The cat is a polarising figure. Pitted against its canine counterpart, it has long been used by HR departments and dating websites alike to discern the suitability of a candidate for a long-term position. Where dogs are forthcoming with their affection, cats tend to maintain more cerebral relationships — based on a quid
pro quo of food, scratches and the occasional nuzzle. And yet despite this cultivated nonchalance — or, perhaps because of it — cats have become a perennial subject for artists.

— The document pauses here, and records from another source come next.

-- ==== Sys2Proof/Machine/MemoryOps.lean ====
section
/-! DEFINITION. Memory and its codes (11): decoding a word, the page code, reads, writes and scrubbing, segments and their
modes, the page log, sticky cells, tags, buckets. Word numbers are addresses divided by 8, lines by 64, pages by 4,096. -/

namespace Sys2Proof.Machine

open Sys2Proof

/-! ### The address map (Table 5.3) -/

def inHbm (addr : Nat) : Bool := decide (addr < 0x5F4000000)
/-- The cluster whose shared SRAM holds an address; the last 64 KiB of each window are not mapped. -/
def sramCluster? (addr : Nat) : Option Nat :=
  if 0x1000000000 ≤ addr ∧ addr < 0x1008000000 ∧ (addr - 0x1000000000) % 0x800000 < 0x7F0000 then
    some ((addr - 0x1000000000) / 0x800000)
  else none
/-- The core whose local memory holds an address. -/
def localCore? (addr : Nat) : Option Nat :=
  if 0x1100000000 ≤ addr ∧ addr < 0x1102000000 then some ((addr - 0x1100000000) / 0x80000) else none

/-- The channel of an HBM page (R133). -/
def hbmChannel (page : Nat) : Nat := (page ^^^ page / 16 ^^^ page / 256) % 16

/-- The memory stop of an address (R405): HBM stops 0 to 3, cluster stops 4 to 19; local memory has none. -/
def stopAt? (addr : Nat) : Option Nat :=
  if inHbm addr then some (hbmChannel (addr / 4096) / 4) else (sramCluster? addr).map (4 + ·)

/-- The segment of an address (R243): 2 MiB of HBM, 64 KiB of shared SRAM. -/
def segmentAt? (addr : Nat) : Option Nat :=
  if inHbm addr then some (addr / 0x200000)
  else (sramCluster? addr).map fun c => 12192 + 128 * c + (addr - 0x1000000000) % 0x800000 / 0x10000

/-- The mode that governs a word: its segment's, EPHEMERAL in local memory (R270). -/
def modeAt (d : Dev) (k : Nat) : SegMode :=
  match segmentAt? (8 * k) with
  | some g => (segOf d g).mode
  | none => .ephemeral

/-! ### Words (R272 to R275) -/

def wordAt (m : Mem) (k : Nat) : W64 := kget 0 m.words k
def syndAt (m : Mem) (k : Nat) : Byte := kget 0 m.synd k

/-- A word is stored with its check byte, or with a difference from it. -/
def putWord (k : Nat) (w : W64) (s : Byte) (m : Mem) : Mem :=
  { m with words := kset 0 m.words k w, synd := kset 0 m.synd k s }

/-- The value a read of a word gives, where the word code gives one. -/
def wordValue? (m : Mem) (k : Nat) : Option W64 :=
  match readSyndrome (syndAt m k) with
  | .clean => some (wordAt m k)
  | .checkBit => some (wordAt m k)
  | .dataBit i => some (wordAt m k ^^^ BitVec.twoPow 64 i)
  | .bad => none

def isBad (m : Mem) (k : Nat) : Bool := (wordValue? m k).isNone

/-- A word rewritten as a read gives it. -/
def fixWord (k : Nat) (m : Mem) : Mem :=
  match wordValue? m k with
  | some w => putWord k w 0 m
  | none => m

/-- The words of a line, and of a page. -/
def lineWords (l : Nat) : List Nat := (List.range 8).map (8 * l + ·)
def pageWords (p : Nat) : List Nat := (List.range 512).map (512 * p + ·)
def pageLines (p : Nat) : List Nat := (List.range 64).map (64 * p + ·)

/-- A line is poisoned: its eight words, or its CRC, read as the marker (R275, R288). -/
def linePoisoned (m : Mem) (l : Nat) : Bool := (lineWords l).all fun k => syndAt m k == 0xFF
def lineBad (m : Mem) (l : Nat) : Bool := (lineWords l).any (isBad m)
def lineClean (m : Mem) (l : Nat) : Bool := (lineWords l).all fun k => syndAt m k == 0

/-- A line is poisoned (R275, R288): data as stored, marks in its check bytes. -/
def poisonLine (l : Nat) (m : Mem) : Mem := (lineWords l).foldl (fun m k => { m with synd := kset 0 m.synd k 0xFF }) m

/-- The lines of a page that hold an uncorrectable word. -/
def badLines (m : Mem) (p : Nat) : List Nat := (pageLines p).filter (lineBad m)

/-! ### The page code (R276 to R279) -/

/-- Byte `b` of a word. -/
def byteOf (w : W64) (b : Nat) : Byte := (w >>> (8 * b)).setWidth 8

/-- Word `i` of a page as the page code reads it: corrected where the word code corrects, raw otherwise. -/
def codeWord (m : Mem) (p i : Nat) : W64 := (wordValue? m (512 * p + i)).getD (wordAt m (512 * p + i))

/-- Symbol x(w, beat) of a page. -/
def symbol (m : Mem) (p w beat : Nat) : Byte := byteOf (codeWord m p (2 * beat + w / 8)) (w % 8)

/-- A parity word is correctable, and a check byte as its word code gives it. -/
def parityOk (m : Mem) (p : Nat) : Bool := (List.range 4).all fun j => readSyndrome (kget 0 m.psynd (4 * p + j)) != .bad
def checkAt (m : Mem) (p b : Nat) : Byte :=
  let raw : Byte := kget 0 m.parity (32 * p + b)
  match readSyndrome (kget 0 m.psynd (4 * p + b / 8)) with
  | .dataBit i => if i / 8 = b % 8 then raw ^^^ BitVec.twoPow 8 (i % 8) else raw
  | _ => raw

/-- p0(w) and p1(w) over the page as it stands. -/
def sum0 (m : Mem) (p w : Nat) : Byte := (List.range 256).foldl (fun a b => a ^^^ symbol m p w b) 0
def sum1 (m : Mem) (p w : Nat) : Byte := (List.range 256).foldl (fun a b => a ^^^ gfMul (symbol m p w b) (locator b)) 0

/-- σ0(w) and σ1(w). -/
def sigma0 (m : Mem) (p w : Nat) : Byte := sum0 m p w ^^^ checkAt m p w
def sigma1 (m : Mem) (p w : Nat) : Byte := sum1 m p w ^^^ checkAt m p (16 + w)

/-- The check bytes of a page are written, with their word codes. -/
def putParity (p : Nat) (f : Nat → Byte) (m : Mem) : Mem :=
  { m with
    parity := (List.range 32).foldl (fun a b => kset 0 a (32 * p + b) (f b)) m.parity
    psynd := (List.range 4).foldl (fun a j => kdel a (4 * p + j)) m.psynd }

/-- The check bytes over the page as it is now stored (R283). -/
def buildParity (p : Nat) (m : Mem) : Mem :=
  putParity p (fun b => if b < 16 then
      (List.range 256).foldl (fun a beat => a ^^^ byteOf (wordAt m (512 * p + 2 * beat + b / 8)) (b % 8)) 0
    else
      (List.range 256).foldl (fun a beat =>
        a ^^^ gfMul (byteOf (wordAt m (512 * p + 2 * beat + (b - 16) / 8)) ((b - 16) % 8)) (locator beat)) 0) m

/-- A delta update for a line whose words go from `old` to `new` (R282). -/
def deltaParity (l : Nat) (old new : List W64) (m : Mem) : Mem :=
  let p := l / 64
  let first := 8 * l % 512
  let ds := (indexed (old.zip new)).map fun e => (first + e.1, e.2.1 ^^^ e.2.2)
  putParity p (fun b =>
    let w := b % 16
    let mine := ds.filter fun e => e.1 % 2 == w / 8
    mine.foldl (fun a e =>
      let x := byteOf e.2 (w % 8)
      a ^^^ (if b < 16 then x else gfMul x (locator (e.1 / 2)))) (checkAt m p b)) m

The history of art is littered with cats. They emerge as deities in ancient Egypt, appear beside saints in the Renaissance, and are clasped against pale bosoms during the Rococo. The same ineffable thing that compels Leonardo da Vinci to the study of cats in the early 1500s also moves Philippe Halsman to photograph them flying through the air with Salvador Dalí in the mid-twentieth century. Even today, we don’t have to cast our eyes too far before we encounter a continuation of this tradition. So what drives this enduring obsession, and what moves artists to revisit the figure of the cat?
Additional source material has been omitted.